That ended Jim’s social activities for some time. There were no more birthday parties among Clem’s friends, but Clem tried on several occasions to get Jim to accompany him on visits to other rooms, and Jim thanked him and declined firmly. Clem called him a hermit.
Following the Lorimer game Jim’s services were called on daily. Sometimes he got into the scrimmage for only a handful of minutes, infrequently he worked through a whole period. He had survived the second and last cut and had taken his place on the squad as a second-string tackle. There was even the possibility, indeed the probability, of getting into the Kenly Hall game, for the roster of tackles included only three others: Roice, Sawyer and Mulford. Jim was the least experienced of the lot, and at this stage he knew perfectly well that so far as playing ability went he was a bad fourth. But he had hopes of becoming as good as Mulford, at least. In more optimistic moments he even saw himself rivaling Willard Sawyer, who was the present incumbent of the right tackle position. What he couldn’t imagine was ever equaling Roice. “Rolls” was almost the best lineman on the team. Only Captain Fingal was graded above him by popular opinion.
Jim had not only held the weight he had brought back with him but had added three pounds to it, and while, later on, he frequently dropped those three during a hard afternoon, he always found them again. Had Jim been more experienced he might well have wondered sometimes at being retained on the squad. He had played football but three weeks or so before the present season and had not during those three weeks shown much ability. He was at least six pounds lighter than the position called for, since Alton always presented a heavy line. In general appearance, he did not suggest the ideal tackle. But Jim had seen little football and so it didn’t occur to him that there was anything unusual in his choice as a tackle. Not a few amateur critics, however, declared that Todd might be end material but would never be of any value as a tackle. He didn’t have enough weight, they said, and what he had wasn’t distributed properly. Besides, who was he, anyway, and what had he ever done to get where he was?
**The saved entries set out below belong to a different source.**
-- ==== Sys2Proof/Machine/Dispatch.lean ====
section
/-! DEFINITION. One arm per instruction. -/

namespace Sys2Proof.Machine

def exec (i : Instr) (s : State) : Host.Outcome State Fault Refusal :=
  match i with
  -- tokens (40_rle_decoder.md)
  | .lit n => Sys2Proof.Machine.execLit n s
  | .rep n => Sys2Proof.Machine.execRep n s
  -- commands (30_encoding.md R66)
  | .nop => Sys2Proof.Machine.execNop s
  | .hdrRd => Sys2Proof.Machine.execHdrRd s
  | .hdrWr => Sys2Proof.Machine.execHdrWr s
  | .rleDec => Sys2Proof.Machine.execRleDec s
  | .rleEnc => Sys2Proof.Machine.execRleEnc s
  | .pack => Sys2Proof.Machine.execPack s
  | .unpack => Sys2Proof.Machine.execUnpack s
  | .runFind => Sys2Proof.Machine.execRunFind s
  | .decodeImage => Sys2Proof.Machine.execDecodeImage s
  | .encodeImage => Sys2Proof.Machine.execEncodeImage s
  | .reservedA => Sys2Proof.Machine.execReservedA s
  | .reservedB => Sys2Proof.Machine.execReservedB s
  | .reservedC => Sys2Proof.Machine.execReservedC s
  | .reservedD => Sys2Proof.Machine.execReservedD s
  | .reservedE => Sys2Proof.Machine.execReservedE s
  | .reset => Sys2Proof.Machine.execReset s

end Sys2Proof.Machine
end

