/-- R109: when the stream does not fit, the whole tokens before the first that does not are in place and that one has written nothing;
STR_POS is where it would go, STR_LEN is unchanged, ROW is the row and COL the column at which the iteration began. `head` is the
tokens of the row's iterations that came through, `pre` those of the last iteration that fitted, `tok` the one that did not. -/
def Obligations.RleEncOverflow : Prop :=
  ∀ s : State, s.encReady → s.caps.legal → s.caps.str < s.pos + s.encodedImage.length →
    ∃ (t : State) (r c k : Nat) (head pre tok d dt : List Byte),
      exec .rleEnc s = .next t ∧
      t = { s with
        status := stFaulted, fault := 0x405#12, str := t.str, strPos := t.strPos, row := t.row, col := t.col,
        rfLen := t.rfLen, rfPos := t.rfPos } ∧
      t.r = r ∧ t.c = c ∧ r < s.h ∧ c < s.pw ∧
      encodeRowBytes s.pw (s.packedRow r) = head ++ encodeRowBytes k ((s.packedRow r).drop c) ∧
      RowTokens head ((s.packedRow r).take c) ∧ pre ++ tok <+: stepBytes ((s.packedRow r).drop c) ∧
      RowTokens pre d ∧ IsToken tok dt ∧
      let out := (List.range r).flatMap (fun r => encodeRowBytes s.pw (s.packedRow r)) ++ head ++ pre
      t.pos = s.pos + out.length ∧ t.pos ≤ s.caps.str ∧ s.caps.str < t.pos + tok.length ∧
      Memory.slice t.str s.pos out.length = out ∧
      (∀ a, a < s.pos ∨ t.pos ≤ a → Memory.read t.str a = Memory.read s.str a) ∧
      (t.rfLen.toNat, t.rfPos.toNat) = runFind ((s.packedRow r).drop c)

/-- R110: the token stream is at most twice the packed image, so with room for 4 + 2 * PW * H bytes and STR_POS = 4 RLE_ENC completes. -/
def Obligations.RleEncSizeBound : Prop :=
  (∀ s : State, s.encodedImage.length ≤ 2 * (s.pw * s.h)) ∧
  ∀ s : State, ¬ s.faulted → s.dimsLegal → s.pw * s.h ≤ s.caps.pkd → s.caps.legal → s.pos = 4 →
    4 + 2 * (s.pw * s.h) ≤ s.caps.str → ∃ t, exec .rleEnc s = .next t ∧ t.status = stDone

/-- LITSPAN and REPSPAN in closed form (R102, R103), with the token counts of R111: a literal span of m bytes is ceil(m/128) literal
tokens, all but the last of length 128; a run of n is n / 130 tokens of 130 and a last one for the rest, a literal token for a
rest of 1 or 2. -/
def Obligations.SpanExpansions : Prop :=
  (∀ raw : List Byte, litSpanBytes raw.length raw =
    (List.range ((raw.length + 127) / 128)).flatMap (fun i => litBytes ((raw.drop (128 * i)).take 128))) ∧
  (∀ raw : List Byte, (litSpanBytes raw.length raw).length = raw.length + (raw.length + 127) / 128) ∧
  (∀ (n : Nat) (v : Byte), repSpanBytes n n v =
    (List.replicate (n / 130) [0xFF#8, v]).flatten ++
      (if n % 130 = 0 then [] else if n % 130 = 1 then [0x00#8, v] else if n % 130 = 2 then [0x01#8, v, v]
       else [BitVec.ofNat 8 ((n % 130 - 3) + 0x80), v]))

/-- R106, R107: the rows the spec encodes by hand. -/
def Obligations.EncoderExamples : Prop :=
  encodeRowBytes 9 [0x05#8, 0x05#8, 0x05#8, 0x07#8, 0x07#8, 0x09#8, 0x09#8, 0x09#8, 0x09#8] =
    [0x80#8, 0x05#8, 0x01#8, 0x07#8, 0x07#8, 0x81#8, 0x09#8] ∧
  encodeRowBytes 4 [0x05#8, 0x05#8, 0x07#8, 0x07#8] = [0x03#8, 0x05#8, 0x05#8, 0x07#8, 0x07#8] ∧
  encodeRowBytes 10 [0x01#8, 0x02#8, 0x02#8, 0x02#8, 0x03#8, 0x04#8, 0x04#8, 0x04#8, 0x04#8, 0x05#8] =
    [0x00#8, 0x01#8, 0x80#8, 0x02#8, 0x00#8, 0x03#8, 0x81#8, 0x04#8, 0x00#8, 0x05#8]

/-- R90: if RLE_ENC completes from STR_POS = p, then RLE_DEC started with STR_POS = p and the STR_LEN it left, in any state with the
same stream and dimensions (whatever PKD holds), completes and writes the packed image back. -/
def Obligations.RleRoundTrip : Prop :=
  ∀ s t u : State, ¬ s.faulted → s.caps.legal → exec .rleEnc s = .next t → ¬ t.faulted →
    ¬ u.faulted → u.str = t.str → u.strLen = t.strLen → u.strPos = s.strPos → u.width = t.width → u.height = t.height →
    u.caps = t.caps →
    ∃ v, exec .rleDec u = .next v ∧ v.status = stDone ∧ v.packedImage = s.packedImage

/-! ### Composites (44_scanline_buffer_controller.md) -/

/-- DECODE on a whole encoded stream (R150): dimensions from the header, the packed image and the pixel image, STR_POS = STR_LEN,
ROW = H, COL = 0, DONE, all else unchanged. -/
def Obligations.DecodeDecodesStream : Prop :=
  ∀ (s : State) (d : List Byte), ¬ s.faulted → 4 ≤ s.slen → s.slen ≤ s.caps.str → s.headerWidth % 2 = 0 →
    (s.headerWidth + 1) / 2 * s.headerHeight ≤ s.caps.pkd → s.headerWidth * s.headerHeight ≤ s.caps.pix →
    ImageTokens ((s.headerWidth + 1) / 2) s.headerHeight (Memory.slice s.str 4 (s.slen - 4)) d →
    ∃ t, exec .decodeImage s = .next t ∧
      t = { s with
        status := stDone, width := t.width, height := t.height, strPos := s.strLen, row := t.height, col := 0,
        code := t.code, len := t.len, val := t.val, pkd := t.pkd, pix := t.pix } ∧
      t.w = s.headerWidth ∧ t.h = s.headerHeight ∧ t.packedImage = d ∧
      (∀ r c, r < t.h → c < t.pw →
        Memory.read t.pix (t.pixAddr r (2 * c)) = unpackLeft (d.getD (r * t.pw + c) 0) ∧
        Memory.read t.pix (t.pixAddr r (2 * c + 1)) = unpackRight (d.getD (r * t.pw + c) 0)) ∧
      (∀ a, t.pw * t.h ≤ a → Memory.read t.pkd a = Memory.read s.pkd a) ∧
      ∀ a, t.w * t.h ≤ a → Memory.read t.pix a = Memory.read s.pix a

/-- ENCODE on a pixel image whose stream fits (R151): the header and the tokens from address 0 on, STR_POS = STR_LEN = their end, the
packed image in PKD, ROW = H, COL = 0, DONE, all else unchanged. -/
def Obligations.EncodeEncodesImage : Prop :=
  ∀ s : State, s.packReady → s.caps.legal → 4 + s.encodedPixels.length ≤ s.caps.str →
    ∃ t, exec .encodeImage s = .next t ∧
      t = { s with
        status := stDone, str := t.str, strPos := t.strPos, strLen := t.strPos, row := s.height, col := 0,
        rfLen := t.rfLen, rfPos := t.rfPos, pkd := t.pkd } ∧
      t.slen = 4 + s.encodedPixels.length ∧
      Memory.slice t.str 0 t.slen = headerBytes s.w s.h ++ s.encodedPixels ∧
      (∀ a, t.slen ≤ a → Memory.read t.str a = Memory.read s.str a) ∧
      (∀ r c, r < s.h → c < s.pw → Memory.read t.pkd (r * s.pw + c) = s.packedOf r c) ∧
      (∀ a, s.pw * s.h ≤ a → Memory.read t.pkd a = Memory.read s.pkd a) ∧
      (t.rfLen.toNat, t.rfPos.toNat) = lastRun s.pw ((List.range s.pw).map (s.packedOf (s.h - 1)))

/-- ENCODE followed by DECODE returns the pixel image, when every pixel byte is in 0 to 15 (R153). -/
def Obligations.EncodeThenDecode : Prop :=
  ∀ s t : State, ¬ s.faulted → s.caps.legal → (∀ a, a < s.w * s.h → (Memory.read s.pix a).toNat ≤ 15) →
    exec .encodeImage s = .next t → ¬ t.faulted →
    ∃ u, exec .decodeImage t = .next u ∧ u.status = stDone ∧ u.width = s.width ∧ u.height = s.height ∧
      ∀ a, Memory.read u.pix a = Memory.read s.pix a

/-- R152: a composite runs its constituents one after the other, each as if the host had issued it, stops at the first that faults,
and FAULT.STAGE names that one. -/
def Obligations.CompositesStopAtFirstFault : Prop :=
  (∀ s : State, ¬ s.faulted →
    ∃ t1 t2 t3, exec .hdrRd s = .next t1 ∧ exec .rleDec t1 = .next t2 ∧ exec .unpack t2 = .next t3 ∧
      exec .decodeImage s = .next t3 ∧
      (t1.faulted → t3 = t1 ∧ t3.faultStage = 0x1) ∧
      (¬ t1.faulted → t2.faulted → t3 = t2 ∧ t3.faultStage = 0x3) ∧
      (¬ t2.faulted → t3.faulted → t3.faultStage = 0x6)) ∧
  (∀ s : State, ¬ s.faulted →
    ∃ t1 t2 t3, exec .pack s = .next t1 ∧ exec .hdrWr t1 = .next t2 ∧ exec .rleEnc t2 = .next t3 ∧
      exec .encodeImage s = .next t3 ∧
      (t1.faulted → t3 = t1 ∧ t3.faultStage = 0x5) ∧
      (¬ t1.faulted → t2.faulted → t3 = t2 ∧ t3.faultStage = 0x2) ∧
      (¬ t2.faulted → t3.faulted → t3.faultStage = 0x4))
end

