-- ==== Sys2Proof/Laws/Decoder.lean ====
section
/-! SUPPORT. The RLE decoder: what a token does, what the loop does on a row of tokens and on an image of rows, and that a
stream the loop accepts is one of the grammar. -/

namespace Sys2Proof.Machine

/-! ### Control bytes (30_encoding.md R63, R67, R69) -/

theorem tokenLength_bounds (code : Byte) :
    (isRepeat code = true → 3 ≤ tokenLength code ∧ tokenLength code ≤ 130) ∧
    (isRepeat code = false → 1 ≤ tokenLength code ∧ tokenLength code ≤ 128) := by
  revert code; decide +kernel

theorem control_of_lit {n : Nat} (h1 : 1 ≤ n) (h2 : n ≤ 128) :
    isRepeat (encodeByte (.lit n)) = false ∧ tokenLength (encodeByte (.lit n)) = n := by
  interval_cases n <;> decide

theorem control_of_rep {n : Nat} (h1 : 3 ≤ n) (h2 : n ≤ 130) :
    isRepeat (encodeByte (.rep n)) = true ∧ tokenLength (encodeByte (.rep n)) = n := by
  interval_cases n <;> decide

theorem lit_of_control {code : Byte} (h : isRepeat code = false) : encodeByte (.lit (tokenLength code)) = code := by
  revert code; decide +kernel

theorem rep_of_control {code : Byte} (h : isRepeat code = true) : encodeByte (.rep (tokenLength code)) = code := by
  revert code; decide +kernel

/-! ### Row advance -/

theorem rowAdvance_of_eq {s : State} (h : s.c = s.pw) :
    rowAdvance s = { s with row := BitVec.ofNat 17 (s.r + 1), col := 0 } := by
  simp [rowAdvance, h]

theorem rowAdvance_of_ne {s : State} (h : s.c ≠ s.pw) : rowAdvance s = s := by
  simp [rowAdvance, h]

/-! ### The frame of the decoder -/

/-- `t` differs from `s` only in what the decoder may write: STATUS, FAULT, STR_POS, ROW, COL, CODE, LEN, VAL and PKD
(40_rle_decoder.md R80). -/
abbrev DecFrame (s t : State) : Prop :=
  t = { s with
    status := t.status, fault := t.fault, strPos := t.strPos, row := t.row, col := t.col,
    code := t.code, len := t.len, val := t.val, pkd := t.pkd }

theorem DecFrame.refl (s : State) : DecFrame s s := rfl

theorem DecFrame.trans {s t u : State} (h1 : DecFrame s t) (h2 : DecFrame t u) : DecFrame s u := by
  unfold DecFrame at *
  rw [h1] at h2
  exact h2

theorem rowAdvance_frame (s : State) : DecFrame s (rowAdvance s) := by
  unfold rowAdvance; split <;> rfl

theorem litToken_frame (n : Nat) (s : State) : DecFrame s (litToken n s) := by
  unfold litToken
  dsimp only
  split
  · rfl
  · split
    · rfl
    · exact DecFrame.trans (by rfl) (rowAdvance_frame _)

theorem repToken_frame (n : Nat) (s : State) : DecFrame s (repToken n s) := by
  unfold repToken
  dsimp only
  split
  · rfl
  · split
    · rfl
    · exact DecFrame.trans (by rfl) (rowAdvance_frame _)

theorem runToken_frame (s : State) : DecFrame s (runToken s) := by
  unfold runToken; split
  · exact repToken_frame _ _
  · exact litToken_frame _ _

theorem decodeLoop_frame (fuel : Nat) (s : State) : DecFrame s (decodeLoop fuel s) := by
  induction fuel generalizing s with
  | zero => rfl
  | succ fuel ih =>
    unfold decodeLoop
    split
    · rfl
    · split
      · rfl
      · exact (DecFrame.trans (t := fetchControl s) rfl (runToken_frame _)).trans (ih _)

theorem decodeEnd_frame (s : State) : DecFrame s (decodeEnd s) := by
  unfold decodeEnd
  split
  · rfl
  · split <;> rfl
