/-- The row loop, when it faults (R109): `r` is the row being encoded. -/
theorem encodeRows_overflow {fuel : Nat} {s : State} (hcap : s.caps.str < 2 ^ 33) (hf : ¬ s.faulted)
    (hp : s.pos ≤ s.caps.str) (hd : s.dimsLegal) (hc : s.col = 0) (hr : s.r + fuel ≤ s.h)
    (ht : (encodeRows fuel s).faulted) :
    ∃ head pre tok d dt r c k, s.r ≤ r ∧ r < s.r + fuel ∧ c < s.pw ∧
      encodeRowBytes s.pw (s.packedRow r) = head ++ encodeRowBytes k ((s.packedRow r).drop c) ∧
      RowTokens head ((s.packedRow r).take c) ∧
      pre ++ tok <+: stepBytes ((s.packedRow r).drop c) ∧ RowTokens pre d ∧ IsToken tok dt ∧
      s.pos + ((List.range' s.r (r - s.r)).flatMap (fun r => encodeRowBytes s.pw (s.packedRow r)) ++ head ++ pre).length
        ≤ s.caps.str ∧
      s.caps.str < s.pos + ((List.range' s.r (r - s.r)).flatMap (fun r => encodeRowBytes s.pw (s.packedRow r))
        ++ head ++ pre).length + tok.length ∧
      encodeRows fuel s = raise .streamOverflow 0 0x4
        (cursors (BitVec.ofNat 16 (runFind ((s.packedRow r).drop c)).1)
          (BitVec.ofNat 16 (runFind ((s.packedRow r).drop c)).2) (BitVec.ofNat 16 c) (BitVec.ofNat 17 r)
          (appended ((List.range' s.r (r - s.r)).flatMap (fun r => encodeRowBytes s.pw (s.packedRow r))
            ++ head ++ pre) s)) := by
  induction fuel generalizing s with
  | zero => exact absurd ht hf
  | succ fuel ih =>
    have hb := pw_bounds hd
    have hc0 : s.c = 0 := by unfold State.c; rw [hc]; rfl
    rw [encodeRows_run hf (by omega)] at ht ⊢
    by_cases hs : (encodeRow s).faulted
    · have hcf : (encodeCols s.pw s).faulted := by
        by_contra hn
        unfold encodeRow nextRow at hs
        rw [if_neg hn] at hs
        exact hn hs
      obtain ⟨head, pre, tok, d, dt, c, k, -, hc2, hbytes, hhead, hpre, hdd, htok, hple, hplt, h⟩ :=
        encodeCols_overflow hcap hf hp hb.2 (by omega) hcf
      rw [restOf_row hc0, hc0, Nat.sub_zero] at hbytes hhead hpre h
      refine ⟨head, pre, tok, d, dt, s.r, c, k, Nat.le_refl _, by omega, hc2, hbytes, hhead, hpre, hdd, htok,
        by simpa using hple, by simpa using hplt, ?_⟩
      rw [encodeRows_stop (.inl hs)]
      unfold encodeRow nextRow
      rw [if_pos hcf, h, Nat.sub_self]
      have : BitVec.ofNat 17 s.r = s.row := by simp [State.r]
      rw [this]
      rfl
    · obtain ⟨hrow, hcol, -⟩ := encodeRow_end hf hb.2 hb.1 hc0 hs
      have hfr := encodeRow_frame s
      have hpw : (encodeRow s).pw = s.pw := by rw [hfr]; rfl
      have hh : (encodeRow s).h = s.h := by rw [hfr]; rfl
      have hcaps : (encodeRow s).caps = s.caps := by rw [hfr]
      have hr1 : (encodeRow s).r = s.r + 1 := by
        show (encodeRow s).row.toNat = _
        rw [hrow, BitVec.toNat_ofNat, Nat.mod_eq_of_lt (by have := hd.2.2.2; omega)]
      have hpk : (encodeRow s).packedRow = s.packedRow := by
        funext r; unfold State.packedRow State.packedAddr; rw [hpw, show (encodeRow s).pkd = s.pkd by rw [hfr]]
      have h1 := encodeRow_out hcap hf hp hb.2 hc0
      obtain ⟨head, pre, tok, d, dt, r, c, k, hrr, hrr2, hc2, hbytes, hhead, hpre, hdd, htok, hple, hplt, h⟩ :=
        ih (s := encodeRow s) (by rw [hcaps]; exact hcap) hs (h1.pos_le hcap) (by rw [hfr]; exact hd) hcol
          (by rw [hr1, hh]; omega) ht
      rcases h1 with ⟨hle, a, b, e, f, hst⟩ | ⟨_, _, _, _, _, _, _, _, hst⟩
      · have hpos : (encodeRow s).pos = s.pos + (encodeRowBytes s.pw (s.packedRow s.r)).length := by
          rw [hst]; exact appended_pos (by omega)
        rw [hr1, hpw, hpk] at hple hplt h
        rw [hpw, hpk] at hbytes
        rw [hpk] at hhead hpre
        rw [hpw] at hc2
        rw [hr1] at hrr hrr2
        rw [hpos, hcaps] at hple hplt
        have hsplit : (List.range' s.r (r - s.r)).flatMap (fun r => encodeRowBytes s.pw (s.packedRow r)) =
            encodeRowBytes s.pw (s.packedRow s.r) ++
              (List.range' (s.r + 1) (r - (s.r + 1))).flatMap (fun r => encodeRowBytes s.pw (s.packedRow r)) := by
          rw [show r - s.r = (r - (s.r + 1)) + 1 by omega, List.range'_succ, List.flatMap_cons]
        rw [List.length_append, List.length_append] at hple hplt
        refine ⟨head, pre, tok, d, dt, r, c, k, by omega, by omega, hc2, hbytes, hhead, hpre, hdd, htok, ?_, ?_, ?_⟩
        · rw [hsplit]; simp only [List.length_append]; omega
        · rw [hsplit]; simp only [List.length_append]; omega
        · rw [h, hst, hsplit]
          have happ : ∀ cs, appended cs (cursors a b e f (appended (encodeRowBytes s.pw (s.packedRow s.r)) s)) =
              cursors a b e f (appended (encodeRowBytes s.pw (s.packedRow s.r) ++ cs) s) := by
            intro cs
            rw [← appended_append (by omega)]
            rfl
          rw [happ]
          simp only [List.append_assoc]
          rfl
      · rw [hst] at hs; exact absurd rfl hs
But Coach Cade wasn’t making a very great mistake. If Jim was somewhat lacking in weight—he was nine pounds lighter than Rolls Roice, for instance—he possessed two other of the necessary qualifications of a good tackle, and might later show that he had a third. Weight he lacked, mental ability he had not shown, but physical speed and stamina he did have. He was fast developing into the speediest candidate for his position, and Coach Cade, who held speed in the deepest reverence, was ready to forgive him many shortcomings. Also, Jim had hard muscles, muscles developed in the open air and at a greater variety of strenuous tasks than most boys know, and he had endurance. You might tire Jim, but you couldn’t tire him out. At least, no one ever had. Jim’s father could tell you of walking sixty miles between daybreak and sundown in the old days of logging in Maine; and Jim looked a whole lot like his father! Coach Cade couldn’t know of the boy’s stamina yet, but he did suspect it, and as time went on he was able to indulge in not a little self-gratulation, which is pleasant even to a football coach.
Once having become thoroughly interested in the game, Jim learned about twice as fast as he had before. At first he accepted instruction without giving it much thought. Now he sought the reason for everything he was taught, found it and understood what he was doing and why. Jim liked to know the logic of what he undertook. If he couldn’t discover a reason for doing a thing he didn’t do it unless some one forced him to. Then he did it only half-heartedly. His rules book helped him a lot. There were books that would have explained many things to him and saved him much thought, but he didn’t know of them; and studying things out for himself doubtless made him remember them better. He amused Clem about this time—I am speaking of the week between the Lorimer and Southport games—by buying a football of his own and keeping it on the closet shelf. Several times daily he would take it down and handle it; drop it on the floor and catch it as it rebounded, place it on the floor and pick it up with one hand, his long fingers wrapping themselves about the end like—as Clem phrased it—a starfish on a quahog. Sometimes Clem would look up to find Jim with the ball poised in his right hand as if he meant to hurl it straight through the window, and always when he studied his rules book the brown leather spheroid was in his lap. Clem told him one evening, in mild protest, that he was sickening.
“You fondle that silly thing like it was a baby! What’s the idea, Jim?”
“Just want to—to get used to it,” replied Jim. “Want to know what I can do with it. You see, shaped like it is, you can’t handle it just like you can a round ball, Clem.”
“My word! Think of that! And you discovered that all by yourself, too, didn’t you?”
“Shut up,” said Jim, grinning. “Say, just stand over there and toss me a few, will you?”